- WHAT IS NEEDED: From the entries below, return only the lines starting at the one that contains "let cfg := s.here.vcfg.toNat" and ending at the one that contains "v.rmode = s.here.rmode", exactly as they stand.
INFORMATION PROVIDED Block Start
/-! ## The vector engine (spec/13_engines.md R263, R264, spec/20_isa_engines.md R427-R431, R443) -/

/-- R414, R427-R431, R443: a vector instruction puts its command, with the format, the mode and the rows that it finds at its
issue, at the end of its core's queue, and changes no register and no byte; a reduction leaves its destination outstanding. -/
def Obligations.VectorCommandsQueue : Prop :=
  ∀ (s : State) (la : Look) (gd gs1 gs2 : RegNo) (sat : BitVec 1) (fmt : BitVec 4), levelOf s.cur ∈ onCores →
    let c := coreOf s.cur
    let cfg := s.here.vcfg.toNat
    let rows := cfg / 2 ^ 8 % 2 ^ 8 + 1
    let f := (Fmt.ofCode (cfg % 16)).getD .fp32
    let off (r : RegNo) : Nat := (s.value r).data.toNat
    let row (r : RegNo) : Prop := s.Readable r ∧ (s.value r).tag ≠ .bounded ∧ off r < 2 ^ 18 ∧ off r % 128 = 0 ∧
      s.inScratch c (off r) (rows * 128) = true
    let issued (t : State) (v : VecCmd) : Prop := (t.core c).vq = (s.core c).vq ++ [v] ∧ v.fmt = f ∧ v.rows = rows ∧
      v.rmode = s.here.rmode ∧ v.sat = bit cfg 4 ∧ v.slot = s.cur ∧ v.car = none ∧ v.pc = s.here.pc.toNat ∧
      .vectorCommand c ∈ t.agenda ∧ (∀ r, t.value r = s.value r) ∧ t.here.pc = s.here.pc + 4 ∧ t.mem = s.mem
    (s.core c).vq.length < 8 →
    (∀ p ∈ [(Instr.vadd la gd gs1 gs2, VecOp.add), (.vsub la gd gs1 gs2, .sub), (.vmul la gd gs1 gs2, .mul), (.vfma la gd gs1 gs2, .fma),
        (.vmax la gd gs1 gs2, .max), (.vmin la gd gs1 gs2, .min), (.vsel la gd gs1 gs2, .sel), (.vcmplt la gd gs1 gs2, .cmplt),
        (.vand la gd gs1 gs2, .and), (.vor la gd gs1 gs2, .or), (.vxor la gd gs1 gs2, .xor)],
      row gd → row gs1 → row gs2 → (p.2 = .fma → f.isFloat = true) →
        ∃ (t : State) (v : VecCmd), exec p.1 s = .next t ∧ issued t v ∧ v.op = p.2 ∧ v.d = off gd ∧ v.a = off gs1 ∧ v.b = off gs2) ∧
    (∀ p ∈ [(Instr.vabs la gd gs1, VecOp.abs), (.vneg la gd gs1, .neg), (.vexp la gd gs1, .exp), (.vrcp la gd gs1, .rcp),
        (.vrsqrt la gd gs1, .rsqrt), (.vmov la gd gs1, .mov)],
      row gd → row gs1 → (p.2 = .exp ∨ p.2 = .rcp ∨ p.2 = .rsqrt → f.isFloat = true) →
        ∃ (t : State) (v : VecCmd), exec p.1 s = .next t ∧ issued t v ∧ v.op = p.2 ∧ v.d = off gd ∧ v.a = off gs1) ∧
    (fmt.toNat ≤ 6 → row gs1 → s.Readable gd → (s.value gd).tag ≠ .bounded → off gd < 2 ^ 18 → off gd % 128 = 0 →
      let dst := (Fmt.ofCode fmt.toNat).getD .fp32
      s.inScratch c (off gd) ((rows * (128 / f.bytes) * dst.bytes + 127) / 128 * 128) = true →
        ∃ (t : State) (v : VecCmd), exec (.vcvt la gd gs1 sat fmt) s = .next t ∧ issued t v ∧ v.op = .cvt dst (sat = 1) ∧ v.d = off gd ∧ v.a = off gs1) ∧
    (∀ p ∈ [(Instr.vadds la gd gs1 gs2, VecOp.adds), (.vmuls la gd gs1 gs2, .muls)], row gd → row gs1 → s.Readable gs2 →
      ∃ (t : State) (v : VecCmd), exec p.1 s = .next t ∧ issued t v ∧ v.op = p.2 ∧ v.d = off gd ∧ v.a = off gs1 ∧ v.scalar = s.value gs2) ∧
    (row gd → s.Readable gs2 → ∃ (t : State) (v : VecCmd), exec (.vfill la gd gs2) s = .next t ∧ issued t v ∧ v.op = .fill ∧ v.d = off gd ∧
      v.scalar = s.value gs2) ∧
    (∀ p ∈ [(Instr.vsum la gd gs1, VecOp.sum), (.vmaxr la gd gs1, .maxr), (.vargmax la gd gs1, .argmax)], s.Writable gd → gd ≠ 0 →
      row gs1 → ∃ (t : State) (v : VecCmd), exec p.1 s = .next t ∧ issued t v ∧ v.op = p.2 ∧ v.a = off gs1 ∧ v.gd = gd.toNat ∧
        t.outstanding s.cur gd.toNat = true) ∧
    (s.Readable gd → s.Readable gs1 → (s.value gd).tag ≠ .bounded → (s.value gs1).tag ≠ .bounded → off gs1 < 2 ^ 18 → off gs1 % 32 = 0 →
      let len := off gd % 2 ^ 64
      len % 32 = 0 → s.inScratch c (off gs1) len = true →
        ∃ (t : State) (v : VecCmd), exec (.acceptSp la gd gs1) s = .next t ∧ (t.core c).vq = (s.core c).vq ++ [v] ∧ v.op = .acceptSp ∧ v.d = off gs1 ∧
          v.len = len ∧ t.here.pc = s.here.pc + 4 ∧ t.mem = s.mem) ∧
    (s.Readable gs1 → s.Writable gd →
      (∃ (t : State) (u : _), exec (.accept la gd gs1) s = .next t ∧ u = (if (s.value gs1).tag = .bounded then s.count c 4 1 else s) ∧
        u.Wrote gd (if (s.value gs1).tag = .bounded then { s.value gs1 with tag := .exact } else s.value gs1) 0 t) ∧
      ((s.value gs1).tag ≠ .bounded → off gs1 % 16 ≤ 6 → ∃ t : State, exec (.vsetcfg la gd gs1) s = .next t ∧
        (s.onHere fun sl => { sl with vcfg := BitVec.ofNat 32 (off gs1 % 32 + off gs1 / 2 ^ 8 % 2 ^ 8 * 2 ^ 8) }).Wrote gd
          (exactData cfg) la.toNat t))

/-- R429-R431, R303, R306: the vector command at the head of its queue, once nothing issued before it claims its rows, writes each
result element, marks the granules that a bounded element reached, and leaves the queue; a reduction writes its register. -/
def Obligations.VectorCommandsRun : Prop :=
  ∀ (s : State) (c : Nat) (v : VecCmd) (rest : List VecCmd), s.input = .vectorCommand c → (s.core c).vq = v :: rest →
    s.flips = [] → s.mayTouch c v.seq v.reads v.writes = true → v.car = none → v.door = false →
    s.poisonedRead c (if v.op = .acceptSp then [] else v.reads) = none →
    let n := v.rows * (128 / v.fmt.bytes)
    let at_ (t : State) (f : Fmt) (off e : Nat) : Nat := t.num (windowPA c (off + e * f.bytes)) f.bytes
    let src (off e : Nat) : Nat := at_ s v.fmt off e
    let x (off e : Nat) : Value := v.fmt.value (src off e)
    let r (e : Nat) : Rounded := v.element (src v.d e) (src v.a e) (src v.b e)
    (v.op ∉ [VecOp.sum, .maxr, .argmax, .acceptSp] → v.d % 32 = 0 → v.d + v.dstBytes ≤ 0x30000 →
      ∃ t : State, exec .vectorCommand s = .next t ∧ (t.core c).vq = rest ∧
        (∀ e < n, at_ t v.outFmt v.d e = (r e).code % 2 ^ (8 * v.outFmt.bytes)) ∧
        (∀ q, q < windowPA c v.d ∨ windowPA c v.d + v.dstBytes ≤ q → t.byte q = s.byte q) ∧ t.slots = s.slots) ∧
    (∀ e, (v.op = .add → r e = v.round [x v.a e, x v.b e] ((x v.a e).add v.rmode (x v.b e))) ∧
      (v.op = .sub → r e = v.round [x v.a e, x v.b e] ((x v.a e).add v.rmode (x v.b e).negate)) ∧
      (v.op = .mul → r e = v.round [x v.a e, x v.b e] ((x v.a e).mul (x v.b e))) ∧
      (v.op = .fma → r e = v.round [x v.a e, x v.b e, x v.d e] (((x v.a e).mul (x v.b e)).add v.rmode (x v.d e))) ∧
      (v.op = .mov → (r e).code = src v.a e) ∧ (v.op = .sel → (r e).code = if src v.d e ≠ 0 then src v.a e else src v.b e) ∧
      (v.op = .and → (r e).code = src v.a e &&& src v.b e) ∧ (v.op = .or → (r e).code = src v.a e ||| src v.b e) ∧
      (v.op = .xor → (r e).code = src v.a e ^^^ src v.b e)) ∧
    (v.op ∈ [VecOp.sum, .maxr, .argmax] → 0 < v.gd → v.gd < 32 →
      ∃ t : State, exec .vectorCommand s = .next t ∧ (t.core c).vq = rest ∧ t.mem = s.mem ∧
        (t.slot v.slot).reg v.gd = ⟨BitVec.ofNat 128 (v.reduce ((List.range n).map (src v.a))).code,
          if s.anyGranule (windowPA c v.a) (v.rows * 128) (·.bnd) then .bounded else .exact⟩) ∧
    (v.op = .acceptSp → v.d % 32 = 0 → v.len % 32 = 0 → ∃ t : State, exec .vectorCommand s = .next t ∧ (t.core c).vq = rest ∧ t.mem = s.mem ∧
      ∀ q, windowPA c v.d ≤ q → q < windowPA c v.d + v.len → (t.granule q).bnd = false)

/-- R263, R416: a write to a doorbell issues the command that its shadow images describe, in the same queue, or is refused; the
operands of the vector, copy and matrix doorbells stand in their images. R256, R261, R263, R425: a drain whose writes are done
leaves its queue and sends its closing message where it names a class; a descriptor takes a window write only where the carousel
is idle and the new values are allowed. -/
def Obligations.DoorbellsAndDrains : Prop :=
  (
    ∀ (s : State) (c : Nat) (v : Word64), c < 16384 →
      (s.input = .vectorDoorbell c v → v.toNat % 64 = 0x30 → (s.core c).vq.length < 8 →
        let d := s.capAt (windowPA c 0x32200) true
        let io := s.doorIssuer c
        d.tag ≠ .bounded → d.data.toNat < 2 ^ 18 → d.data.toNat % 128 = 0 →
        s.inScratch c d.data.toNat ((io.vcfg / 2 ^ 8 % 2 ^ 8 + 1) * 128) = true →
        ∃ (t : State) (q : VecCmd), exec .vectorDoorbell s = .next t ∧ (t.core c).vq = (s.core c).vq ++ [q] ∧ q.op = .fill ∧ q.door = true ∧
          q.d = d.data.toNat ∧ q.scalar = s.capAt (windowPA c 0x32260) true ∧ t.mem = s.mem) ∧
      (s.input = .vectorDoorbell c v → v.toNat % 64 = 0x3F → exec .vectorDoorbell s =
        .next (s.onCore c fun k => { k with vecStatus := k.vecStatus ||| 0x10000 })) ∧
      (s.input = .muDoorbell c v → v.toNat % 64 = 0x3F → exec .muDoorbell s =
        .next (s.onCore c fun k => { k with muStatus := k.muStatus ||| 0x10000 })) ∧
      (s.input = .copyDoorbell c v → v.toNat % 64 = 0x3F → exec .copyDoorbell s =
        .next (s.onCore c fun k => { k with copyStatus := k.copyStatus ||| 0x10000 }))) ∧
  (
    ∀ (s : State) (c i : Nat) (m : MuCmd) (rest : List MuCmd) (d : Drain) (v : BitVec 256),
      (s.input = .drainClose c → (s.core c).muq = m :: rest → m.op = .drain d → m.closing = true → m.door = false →
        ∃ t : State, exec .drainClose s = .next t ∧ (t.core c).muq = rest ∧ t.mem = s.mem ∧
          (d.cls ≠ 0 → ∀ target, s.gridCore m.grid d.x d.y = some target → ∃ q, .messageArrival target q ∈ t.coming ∧ q.kind = 3 ∧
            q.cls = d.cls ∧ q.prio = m.prio ∧ q.args = [⟨d.tag, .exact⟩])) ∧
      (s.input = .carouselDescriptorWrite c i v →
        let k := s.carousel c i
        let base := v.toNat % 2 ^ 32
        let size := v.toNat / 2 ^ 32 % 2 ^ 8
        let cnt := v.toNat / 2 ^ 40 % 2 ^ 8
        if k.rsv = 0 ∧ s.carouselOk c base size cnt = true then
          ∃ t : State, exec .carouselDescriptorWrite s = .next t ∧ t.carousel c i = { k with base := base, size := size, cnt := cnt } ∧
            t.mem = s.mem
        else exec .carouselDescriptorWrite s = .next s) ∧
      (∀ w : Word64, s.input = .muDoorbell c w → w.toNat % 64 = 6 → c < 16384 → (s.core c).muq.length < 8 →
        let n := (s.capAt (windowPA c 0x32000) true).data.toNat % 32
        n ≤ 1 → ∃ (t : State) (q : MuCmd), exec .muDoorbell s = .next t ∧ (t.core c).muq = (s.core c).muq ++ [q] ∧ q.op = .zero ∧ q.acc = n ∧ q.door = true))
INFORMATION PROVIDED Block End
- SOLUTION TO THIS TASK:
    let cfg := s.here.vcfg.toNat
    let rows := cfg / 2 ^ 8 % 2 ^ 8 + 1
    let f := (Fmt.ofCode (cfg % 16)).getD .fp32
    let off (r : RegNo) : Nat := (s.value r).data.toNat
    let row (r : RegNo) : Prop := s.Readable r ∧ (s.value r).tag ≠ .bounded ∧ off r < 2 ^ 18 ∧ off r % 128 = 0 ∧
      s.inScratch c (off r) (rows * 128) = true
    let issued (t : State) (v : VecCmd) : Prop := (t.core c).vq = (s.core c).vq ++ [v] ∧ v.fmt = f ∧ v.rows = rows ∧
      v.rmode = s.here.rmode ∧ v.sat = bit cfg 4 ∧ v.slot = s.cur ∧ v.car = none ∧ v.pc = s.here.pc.toNat ∧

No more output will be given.